-- ==== Sys2Proof/Safety/Reset.lean ====
section
/-! DEFINITION. Resets, clocks that start, power domains and supplies, row by row: the terms of the statements about them (R501, R513 to R537,
R549). -/
namespace Sys2Proof.Safety
open Sys2Proof.Machine

/-! ### Sources (R513 to R516) -/

/-- No source of a cause is asserted. -/
abbrev idleCause (c : Nat) (u : State) : Prop := ∀ y ∈ u.rpc.sources, y.cause ≠ c

/-- RESET_SOURCE_ASSERT of POR while no COLD source is asserted: a COLD reset (R514, R516). -/
abbrev coldAsserted : Rule where
  row := fun t => .resetSourceAssert t 1
  guard := fun u => idleCause 1 u ∧ u.rpc.reach ≠ 0
  effect := fun u => (u.noteSource ⟨1, 0, 0, 0⟩).coldReset

/-- What a WARM reset for a source does: a reset record, a count, and everything but PD_AON and RWS fields back at reset (R515, R516, R534). -/
def resetWarm (x : ResetSource) (u : State) : State := (((u.noteSource x).resetRecord).countReset false).warmReset

/-- RESET_SOURCE_ASSERT of RESET_N while no source of WARM reach or wider is asserted: a WARM reset (R514, R516). -/
abbrev warmAsserted : Rule where
  row := fun t => .resetSourceAssert t 4
  guard := fun u => idleCause 4 u ∧ 1 < u.rpc.reach
  effect := resetWarm ⟨4, 1, 0, 0⟩

/-- RESET_SOURCE_ASSERT of a WARM source during a wider or equal reset: it is noted, and the reset goes on (R514, R515). -/
abbrev warmJoins : Rule where
  row := fun t => .resetSourceAssert t 4
  guard := fun u => idleCause 4 u ∧ u.rpc.reach ≤ 1
  effect := fun u => u.noteSource ⟨4, 1, 0, 0⟩

/-- RESET_SOURCE_ASSERT of VDD_CORE at its reset level, during a warning: a brownout record with bucket 7 comes first (R516, R532). -/
abbrev supplyResets (b : Brownout) : Rule where
  row := fun t => .resetSourceAssert t 3
  guard := fun u => idleCause 3 u ∧ (u.rpc.warn.find? fun b => decide (b.rail = 0)) = some b ∧ (u.brownoutEnds 0).rpc.sources.contains ⟨3, 1, 0, 0⟩ = false ∧
    1 < (u.brownoutEnds 0).rpc.reach
  effect := fun u =>
    resetWarm ⟨3, 1, 0, 0⟩ ((u.updRpc fun r => { r with warn := r.warn.filter fun y => !decide (y.rail = 0) }).brownoutRecord 0 7 (cdivN (u.now - b.since) 400) b.ns)

/-- RESET_SOURCE_RELEASE of the last source of WARM reach or wider: the release sequence starts (R514, R523). -/
abbrev releaseStarts (c : Nat) (x : ResetSource) : Rule where
  row := fun t => .resetSourceRelease t c
  guard := fun u => (u.rpc.sources.find? fun x => decide (x.cause = c)) = some x ∧ c ≠ 9 ∧ x.reach ≤ 1 ∧ u.rpc.reach ≤ 1 ∧
    (u.updRpc fun r => { r with sources := r.sources.erase x }).releasing = true
  effect := fun u => ({ u with rpc := { u.rpc with sources := u.rpc.sources.erase x, stepAt := u.now } } : State).release

/-- RESET_SOURCE_RELEASE while another source of WARM reach or wider is asserted: the reset goes on (R514). -/
abbrev stillReset (c : Nat) (x : ResetSource) : Rule where
  row := fun t => .resetSourceRelease t c
  guard := fun u => (u.rpc.sources.find? fun x => decide (x.cause = c)) = some x ∧ c ≠ 9 ∧ x.reach ≤ 1 ∧
    (u.updRpc fun r => { r with sources := r.sources.erase x }).releasing = false
  effect := fun u => { u with rpc := { u.rpc with sources := u.rpc.sources.erase x } }

/-- POWER_ON_TIMER: POR releases, and the release sequence starts (R513, R523). -/
abbrev powerOnEnds (x : ResetSource) : Rule where
  row := fun t => .powerOnTimer t
  guard := fun u => (u.rpc.sources.find? fun x => decide (x.cause = 1)) = some x ∧ x.reach ≤ 1 ∧ u.rpc.reach ≤ 1 ∧
    (u.updRpc fun r => { r with sources := r.sources.erase x }).releasing = true
  effect := fun u => ({ u with rpc := { u.rpc with sources := u.rpc.sources.erase x, stepAt := u.now } } : State).release

/-- FIRMWARE_WATCHDOG: a WARM reset, and its source is gone at once (R519). -/
abbrev watchdogResets : Rule where
  row := fun t => .firmwareWatchdog t
  guard := fun u => u.powered 1 = true ∧ u.rpc.sources.contains ⟨6, 1, 0, 0⟩ = false ∧ 1 < u.rpc.reach
  effect := fun u => (resetWarm ⟨6, 1, 0, 0⟩ u).dropSource ⟨6, 1, 0, 0⟩

/-- RESET_SCOPE_APPLY of a WARM reset, 100 µs after the reply (R448). -/
abbrev scopeWarm (x : PendingReset) : Rule where
  row := fun t => .resetScopeApply t
  guard := fun u => u.pendReset = some x ∧ x.replied + ticksOfUs 100 ≤ u.now ∧ x.reach = 1 ∧ u.rpc.sources.contains ⟨7, 1, 0, 0⟩ = false ∧ 1 < u.rpc.reach
  effect := fun u => resetWarm ⟨7, 1, 0, 0⟩ { u with pendReset := none }

/-- RESET_SCOPE_APPLY of a DOMAIN reset: the domain's ports are asked for idle first (R448, R528). -/
abbrev scopeDomain (x : PendingReset) : Rule where
  row := fun t => .resetScopeApply t
  guard := fun u => u.pendReset = some x ∧ x.replied + ticksOfUs 100 ≤ u.now ∧ x.reach = 2 ∧ u.rpc.sources.contains ⟨7, 2, x.domain, 0⟩ = false ∧
    u.run ≠ .loading ∧ u.run ≠ .boot
  effect := fun u =>
    let y : ResetSource := ⟨7, 2, x.domain, 0⟩
    (({ u with pendReset := none } : State).noteSource y).updRpc fun r => { r with idle := r.idle ++ [⟨some y, y.ports, domainClosure x.domain, u.now⟩] }

/-- BLOCK_IDLE_REPORTED for a reset: its scope is held (R528, R529). -/
abbrev idleResets (i : Nat) (x : IdleRequest) (y : ResetSource) : Rule where
  row := fun t => .blockIdleReported t i
  guard := fun u => u.rpc.idle[i]? = some x ∧ x.source = some y ∧ u.rpc.sources.contains y = true
  effect := fun u => ({ u with rpc := { u.rpc with idle := u.rpc.idle.erase x } } : State).holdScope y

/-- BLOCK_IDLE_REPORTED for a reset whose source has released meanwhile: its scope is held, and leaves reset again (R514, R528). -/
abbrev idleResetsShortly (i : Nat) (x : IdleRequest) (y : ResetSource) : Rule where
  row := fun t => .blockIdleReported t i
  guard := fun u => u.rpc.idle[i]? = some x ∧ x.source = some y ∧ u.rpc.sources.contains y = false
  effect := fun u => (({ u with rpc := { u.rpc with idle := u.rpc.idle.erase x } } : State).holdScope y).freeScope y

/-- BLOCK_IDLE_REPORTED for domains to be switched off: the request is done (R528, R535). -/
abbrev idleReported (i : Nat) (x : IdleRequest) : Rule where
  row := fun t => .blockIdleReported t i
  guard := fun u => u.rpc.idle[i]? = some x ∧ x.source = none
  effect := fun u => { u with rpc := { u.rpc with idle := u.rpc.idle.erase x } }

/-- IDLE_TIMEOUT after IDLETO: the ports are isolated, BUS_HANG is logged for each, and the reset goes on (R501, R528). -/
abbrev idleExpires (i : Nat) (x : IdleRequest) : Rule where
  row := fun t => .idleTimeout t i
  guard := fun u => u.rpc.idle[i]? = some x ∧ x.since + u.idleLimit ≤ u.now
  effect := fun u =>
    (x.ports.foldl (fun (s : State) (p : Nat) => (((s.orReg rBmxIso (2 ^ p)).setEvt rBmxEvt 3).logNow evBusHang [(p : Int)])) u).idleDone x

/-! ### Domains (R26, R535) -/

/-- A domain is being switched, and no idle request names it. -/
abbrev switching (d : Nat) (u : State) : Prop := u.rpc.busy.testBit d = true ∧ d < 16 ∧ (u.rpc.idle.any fun x => x.domains.contains d) = false

/-- PDDONE sets when no domain is being switched any more. -/
def switched (d : Nat) (u : State) : State :=
  let v := u.updRpc fun r => { r with busy := r.busy &&& (65535 - 2 ^ d), waits := r.waits.filter fun x => !decide (x = d) }
  if v.rpc.busy = 0 then v.setEvt rRpcEvt 3 else v

/-- DOMAIN_POWER_DONE to on: the domain is on, its ports joined again (R535). -/
abbrev domainOn (d : Nat) : Rule where
  row := fun t => .domainPowerDone t d
  guard := fun u => switching d u ∧ bitOf (u.reg rRpcPdreq) d = true ∧ u.domainClocked d = true ∧ u.domainHeld d = false
  effect := fun u => switched d ((u.domainUp d).clearIso ((domainBlocks d).filterMap blockPort))

/-- DOMAIN_POWER_DONE to off: the domain's contents are lost (R535). -/
abbrev domainOff (d : Nat) : Rule where
  row := fun t => .domainPowerDone t d
  guard := fun u => switching d u ∧ bitOf (u.reg rRpcPdreq) d = false
  effect := fun u => switched d (u.closureDown d)

/-! ### The release sequence (R520, R521, R523, Table 18-4) -/

/-- CLOCK_GOOD_ASSERT during LOADING: the clock is good, and the release goes on as far as it can (R520, R523). -/
abbrev clockReleases (c : Nat) : Rule where
  row := fun t => .clockGoodAssert t c
  guard := fun u => u.clockGood c = false ∧ c < 29 ∧ (c ≠ 5 ∨ u.tu.raw = 0) ∧ bitOf (u.reg rRpcHeld) c = false ∧ u.run = .loading
  effect := fun u => (u.putClock c true).release

/-- CLOCK_GOOD_ASSERT with nothing waiting on the clock: it is good (R520). -/
abbrev clockBack (c : Nat) : Rule where
  row := fun t => .clockGoodAssert t c
  guard := fun u => u.clockGood c = false ∧ c < 29 ∧ (c ≠ 5 ∨ u.tu.raw = 0) ∧ bitOf (u.reg rRpcHeld) c = false ∧ u.run ≠ .loading ∧ u.run ≠ .boot ∧
    (∀ x ∈ u.rpc.sources, x.cause ≠ 9) ∧ u.rpc.waits = []
  effect := fun u => u.putClock c true

/-- CLOCK_GOOD_TIMEOUT: the clock is held and flagged, RPC_LASTCAUSE takes cause 0x0A with the clock's block, and a reset record follows
(R521, R534); logged once PD_CTRL is on. -/
abbrev clockMissed (c : Nat) : Rule where
  row := fun t => .clockGoodTimeout t c
  guard := fun u => u.clockGood c = false ∧ c < 29 ∧ u.run = .loading ∧ u.releasing = true ∧ bitOf (u.reg rRpcHeld) c = false ∧
    u.rpc.stepAt + ticksOfMs 2 ≤ u.now
  effect := fun u =>
    let v := ((((u.orReg rRpcHeld (2 ^ c)).setEvt rRpcEvt 2).setFld rRpcLastcause 7 0 0x0A).setFld rRpcLastcause 23 16 (clockBlockCode c)).resetRecord
    if v.powered 1 then v.logNow evClockNotGood else v

/-- READY_ENTRY from BOOT: the clocks that are not held are good, the domains that may come up are on, the SPI channel is enabled, no domain
waits any more, and the device is READY (R520, Table 18-4). -/
abbrev becomesReady : Rule where
  row := fun t => .readyEntry t
  guard := fun u => u.run = .boot ∧ u.releasing = true
  effect := fun u => u.clocksGood.fusesRead.keepCheck.domainsReleased.becomeReady

/-- CLOCK_GOOD_ASSERT of a clock in RPC_HELD: the clock is good, and its blocks stay in reset (R521). -/
abbrev clockLate (c : Nat) : Rule where
  row := fun t => .clockGoodAssert t c
  guard := fun u => u.clockGood c = false ∧ c < 29 ∧ (c ≠ 5 ∨ u.tu.raw = 0) ∧ bitOf (u.reg rRpcHeld) c = true
  effect := fun u => u.putClock c true

/-! ### Supplies and temperature (R530 to R532, R549) -/

/-- SUPPLY_WARNING: the warning begins, WARN and BKP31 set, the lowest level is kept, and a holder with BROWNHAND hands over (R385, R531). -/
abbrev supplyWarns (rail mv : Nat) : Rule where
  row := fun t => .supplyWarning t rail mv
  guard := fun u => u.rpc.warned rail = false ∧ rail < 2
  effect := fun u =>
    ((((u.updRpc fun r => { r with warn := r.warn ++ [⟨rail, u.now, u.ns⟩] }).setEvt rRpcEvt 0).orReg rRpcBkp31 1).railMin rail mv).brownoutHandover

/-- SUPPLY_RECOVERY: the brownout is logged, kept in RPC_BRLAST and in keep SRAM, counted and flagged (R532, R534). -/
abbrev supplyRecovers (rail low : Nat) (b : Brownout) : Rule where
  row := fun t => .supplyRecovery t rail low
  guard := fun u => (u.rpc.warn.find? fun b => decide (b.rail = rail)) = some b
  effect := fun u =>
    let dur := cdivN (u.now - b.since) 400
    let v := (u.updRpc fun r => { r with warn := r.warn.filter fun y => !decide (y.rail = rail) }).railMin rail low
    let w := (v.logNow evBrownoutWarn [rail, bucketOf low, dur]).setReg rRpcBrlast (w32 (rail + bucketOf low * 2 ^ 4 + min (2 ^ 24 - 1) dur * 2 ^ 8))
    ((w.brownoutRecord rail (bucketOf low) dur b.ns).bump rRpcBrcnt).setEvt rRpcEvt 1

/-- THERM_ALERT_CHANGE at 5 °C below the highest junction temperature: THERM_ALERT_N is driven (R549). -/
abbrev thermRises (temp : Int) : Rule where
  row := fun t => .thermAlertChange t temp
  guard := fun _ => (tjMax - 5) * 256 ≤ temp
  effect := fun u => { u with rpc := { u.rpc with therm := true } }

/-- THERM_ALERT_CHANGE below 10 °C under the highest junction temperature: THERM_ALERT_N is released (R549). -/
abbrev thermFalls (temp : Int) : Rule where
  row := fun t => .thermAlertChange t temp
  guard := fun _ => temp < (tjMax - 10) * 256
  effect := fun u => { u with rpc := { u.rpc with therm := false } }

end Sys2Proof.Safety
end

DIRECTIONS: Leave out every line above except those from the line with "(R501, R528). -/" up to and including the line with "u.domainHeld d = false", and copy those exactly.

RESULT BELOW:
/-- IDLE_TIMEOUT after IDLETO: the ports are isolated, BUS_HANG is logged for each, and the reset goes on (R501, R528). -/
abbrev idleExpires (i : Nat) (x : IdleRequest) : Rule where
  row := fun t => .idleTimeout t i
  guard := fun u => u.rpc.idle[i]? = some x ∧ x.since + u.idleLimit ≤ u.now
  effect := fun u =>
    (x.ports.foldl (fun (s : State) (p : Nat) => (((s.orReg rBmxIso (2 ^ p)).setEvt rBmxEvt 3).logNow evBusHang [(p : Int)])) u).idleDone x

/-! ### Domains (R26, R535) -/

/-- A domain is being switched, and no idle request names it. -/
abbrev switching (d : Nat) (u : State) : Prop := u.rpc.busy.testBit d = true ∧ d < 16 ∧ (u.rpc.idle.any fun x => x.domains.contains d) = false

/-- PDDONE sets when no domain is being switched any more. -/
def switched (d : Nat) (u : State) : State :=
  let v := u.updRpc fun r => { r with busy := r.busy &&& (65535 - 2 ^ d), waits := r.waits.filter fun x => !decide (x = d) }
  if v.rpc.busy = 0 then v.setEvt rRpcEvt 3 else v

/-- DOMAIN_POWER_DONE to on: the domain is on, its ports joined again (R535). -/
abbrev domainOn (d : Nat) : Rule where
  row := fun t => .domainPowerDone t d
  guard := fun u => switching d u ∧ bitOf (u.reg rRpcPdreq) d = true ∧ u.domainClocked d = true ∧ u.domainHeld d = false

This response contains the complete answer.